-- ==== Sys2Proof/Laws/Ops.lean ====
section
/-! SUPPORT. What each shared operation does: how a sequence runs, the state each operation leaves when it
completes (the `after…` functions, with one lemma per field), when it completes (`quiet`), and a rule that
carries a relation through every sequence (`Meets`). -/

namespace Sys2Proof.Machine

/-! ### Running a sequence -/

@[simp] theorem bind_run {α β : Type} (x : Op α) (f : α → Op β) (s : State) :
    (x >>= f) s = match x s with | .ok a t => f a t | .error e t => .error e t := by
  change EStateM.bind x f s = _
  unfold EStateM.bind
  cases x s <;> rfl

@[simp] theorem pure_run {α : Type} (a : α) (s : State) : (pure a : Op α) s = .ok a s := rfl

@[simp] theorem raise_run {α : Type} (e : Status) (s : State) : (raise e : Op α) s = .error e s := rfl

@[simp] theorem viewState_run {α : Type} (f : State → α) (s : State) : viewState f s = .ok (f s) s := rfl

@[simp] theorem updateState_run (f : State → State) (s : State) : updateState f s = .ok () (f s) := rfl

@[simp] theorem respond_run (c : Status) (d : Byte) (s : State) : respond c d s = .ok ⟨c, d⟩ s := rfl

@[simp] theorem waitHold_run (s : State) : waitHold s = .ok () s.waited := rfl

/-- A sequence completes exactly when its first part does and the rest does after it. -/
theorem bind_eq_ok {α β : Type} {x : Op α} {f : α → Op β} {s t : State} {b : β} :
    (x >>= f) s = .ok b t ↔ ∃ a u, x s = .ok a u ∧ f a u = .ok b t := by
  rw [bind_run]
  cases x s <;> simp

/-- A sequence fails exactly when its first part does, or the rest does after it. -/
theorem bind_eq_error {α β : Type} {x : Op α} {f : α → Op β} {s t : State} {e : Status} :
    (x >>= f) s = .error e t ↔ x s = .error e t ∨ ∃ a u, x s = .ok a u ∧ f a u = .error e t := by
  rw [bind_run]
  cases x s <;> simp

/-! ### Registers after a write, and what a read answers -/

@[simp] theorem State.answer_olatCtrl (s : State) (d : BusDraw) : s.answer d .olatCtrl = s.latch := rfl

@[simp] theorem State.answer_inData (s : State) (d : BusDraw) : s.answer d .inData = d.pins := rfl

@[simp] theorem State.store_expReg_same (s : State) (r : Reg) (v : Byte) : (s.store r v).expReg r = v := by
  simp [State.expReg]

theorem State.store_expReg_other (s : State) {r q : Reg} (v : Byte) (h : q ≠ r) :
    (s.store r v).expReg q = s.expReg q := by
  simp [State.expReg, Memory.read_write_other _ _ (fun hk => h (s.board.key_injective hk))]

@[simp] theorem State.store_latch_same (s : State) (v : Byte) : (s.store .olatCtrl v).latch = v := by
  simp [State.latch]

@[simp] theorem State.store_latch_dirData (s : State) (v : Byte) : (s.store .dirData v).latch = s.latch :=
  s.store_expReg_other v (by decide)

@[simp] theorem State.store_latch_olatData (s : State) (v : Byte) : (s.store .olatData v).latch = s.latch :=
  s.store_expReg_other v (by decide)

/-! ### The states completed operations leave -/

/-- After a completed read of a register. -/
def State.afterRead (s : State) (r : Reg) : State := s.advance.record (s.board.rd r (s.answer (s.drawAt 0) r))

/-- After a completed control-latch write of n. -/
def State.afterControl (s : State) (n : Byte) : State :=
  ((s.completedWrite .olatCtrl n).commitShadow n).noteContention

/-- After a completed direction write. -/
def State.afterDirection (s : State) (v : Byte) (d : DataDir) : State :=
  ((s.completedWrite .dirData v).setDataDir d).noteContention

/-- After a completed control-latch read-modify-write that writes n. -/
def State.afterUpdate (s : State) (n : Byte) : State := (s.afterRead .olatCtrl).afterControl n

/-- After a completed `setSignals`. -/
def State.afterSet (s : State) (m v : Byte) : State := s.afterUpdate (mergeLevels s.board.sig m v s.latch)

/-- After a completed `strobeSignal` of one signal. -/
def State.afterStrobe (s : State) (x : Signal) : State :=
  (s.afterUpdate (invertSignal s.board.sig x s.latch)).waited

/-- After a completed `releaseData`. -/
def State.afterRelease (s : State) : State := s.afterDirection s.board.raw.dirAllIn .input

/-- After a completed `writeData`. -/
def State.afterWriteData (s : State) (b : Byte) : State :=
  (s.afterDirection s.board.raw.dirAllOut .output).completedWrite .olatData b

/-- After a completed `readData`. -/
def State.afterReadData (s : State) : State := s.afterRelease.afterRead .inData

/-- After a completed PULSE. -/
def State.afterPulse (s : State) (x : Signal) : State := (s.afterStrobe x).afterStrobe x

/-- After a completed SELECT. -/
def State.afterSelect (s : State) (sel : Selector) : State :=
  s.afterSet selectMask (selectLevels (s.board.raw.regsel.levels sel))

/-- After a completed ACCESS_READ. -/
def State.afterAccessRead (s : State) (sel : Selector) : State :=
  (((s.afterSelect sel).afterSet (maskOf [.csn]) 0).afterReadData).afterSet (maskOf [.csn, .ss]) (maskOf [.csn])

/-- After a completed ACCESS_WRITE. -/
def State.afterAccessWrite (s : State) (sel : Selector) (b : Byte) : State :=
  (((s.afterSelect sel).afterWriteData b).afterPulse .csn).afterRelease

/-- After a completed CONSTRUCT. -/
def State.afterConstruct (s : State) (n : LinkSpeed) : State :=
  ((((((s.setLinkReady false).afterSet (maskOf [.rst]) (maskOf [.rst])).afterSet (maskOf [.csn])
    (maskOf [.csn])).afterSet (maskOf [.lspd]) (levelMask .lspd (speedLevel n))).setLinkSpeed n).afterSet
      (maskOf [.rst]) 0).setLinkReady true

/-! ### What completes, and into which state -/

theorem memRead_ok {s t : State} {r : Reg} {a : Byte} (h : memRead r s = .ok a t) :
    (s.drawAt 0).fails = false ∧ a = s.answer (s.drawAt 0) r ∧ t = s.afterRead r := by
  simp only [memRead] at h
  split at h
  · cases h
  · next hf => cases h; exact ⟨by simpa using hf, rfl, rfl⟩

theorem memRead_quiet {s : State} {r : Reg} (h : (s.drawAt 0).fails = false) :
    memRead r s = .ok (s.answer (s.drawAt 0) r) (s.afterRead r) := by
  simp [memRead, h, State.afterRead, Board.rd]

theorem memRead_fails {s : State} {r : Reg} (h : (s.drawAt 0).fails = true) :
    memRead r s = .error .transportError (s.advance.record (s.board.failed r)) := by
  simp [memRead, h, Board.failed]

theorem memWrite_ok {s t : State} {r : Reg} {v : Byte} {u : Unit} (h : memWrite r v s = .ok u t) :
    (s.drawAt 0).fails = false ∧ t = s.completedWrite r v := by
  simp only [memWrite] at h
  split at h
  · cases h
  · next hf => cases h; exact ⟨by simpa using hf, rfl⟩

════════════════════

▶ THE PROBLEM: Set down, exactly as they appear, the lines above from the first one to the line that holds "d.pins := rfl", both included, please, and no others.

▶ COMPLETED EXERCISE:
-- ==== Sys2Proof/Laws/Ops.lean ====
section
/-! SUPPORT. What each shared operation does: how a sequence runs, the state each operation leaves when it
completes (the `after…` functions, with one lemma per field), when it completes (`quiet`), and a rule that
carries a relation through every sequence (`Meets`). -/

namespace Sys2Proof.Machine

/-! ### Running a sequence -/

@[simp] theorem bind_run {α β : Type} (x : Op α) (f : α → Op β) (s : State) :
    (x >>= f) s = match x s with | .ok a t => f a t | .error e t => .error e t := by
  change EStateM.bind x f s = _
  unfold EStateM.bind
  cases x s <;> rfl

@[simp] theorem pure_run {α : Type} (a : α) (s : State) : (pure a : Op α) s = .ok a s := rfl

@[simp] theorem raise_run {α : Type} (e : Status) (s : State) : (raise e : Op α) s = .error e s := rfl

@[simp] theorem viewState_run {α : Type} (f : State → α) (s : State) : viewState f s = .ok (f s) s := rfl

@[simp] theorem updateState_run (f : State → State) (s : State) : updateState f s = .ok () (f s) := rfl

@[simp] theorem respond_run (c : Status) (d : Byte) (s : State) : respond c d s = .ok ⟨c, d⟩ s := rfl

@[simp] theorem waitHold_run (s : State) : waitHold s = .ok () s.waited := rfl

/-- A sequence completes exactly when its first part does and the rest does after it. -/
theorem bind_eq_ok {α β : Type} {x : Op α} {f : α → Op β} {s t : State} {b : β} :
    (x >>= f) s = .ok b t ↔ ∃ a u, x s = .ok a u ∧ f a u = .ok b t := by
  rw [bind_run]
  cases x s <;> simp

/-- A sequence fails exactly when its first part does, or the rest does after it. -/
theorem bind_eq_error {α β : Type} {x : Op α} {f : α → Op β} {s t : State} {e : Status} :
    (x >>= f) s = .error e t ↔ x s = .error e t ∨ ∃ a u, x s = .ok a u ∧ f a u = .error e t := by
  rw [bind_run]
  cases x s <;> simp

/-! ### Registers after a write, and what a read answers -/

@[simp] theorem State.answer_olatCtrl (s : State) (d : BusDraw) : s.answer d .olatCtrl = s.latch := rfl

@[simp] theorem State.answer_inData (s : State) (d : BusDraw) : s.answer d .inData = d.pins := rfl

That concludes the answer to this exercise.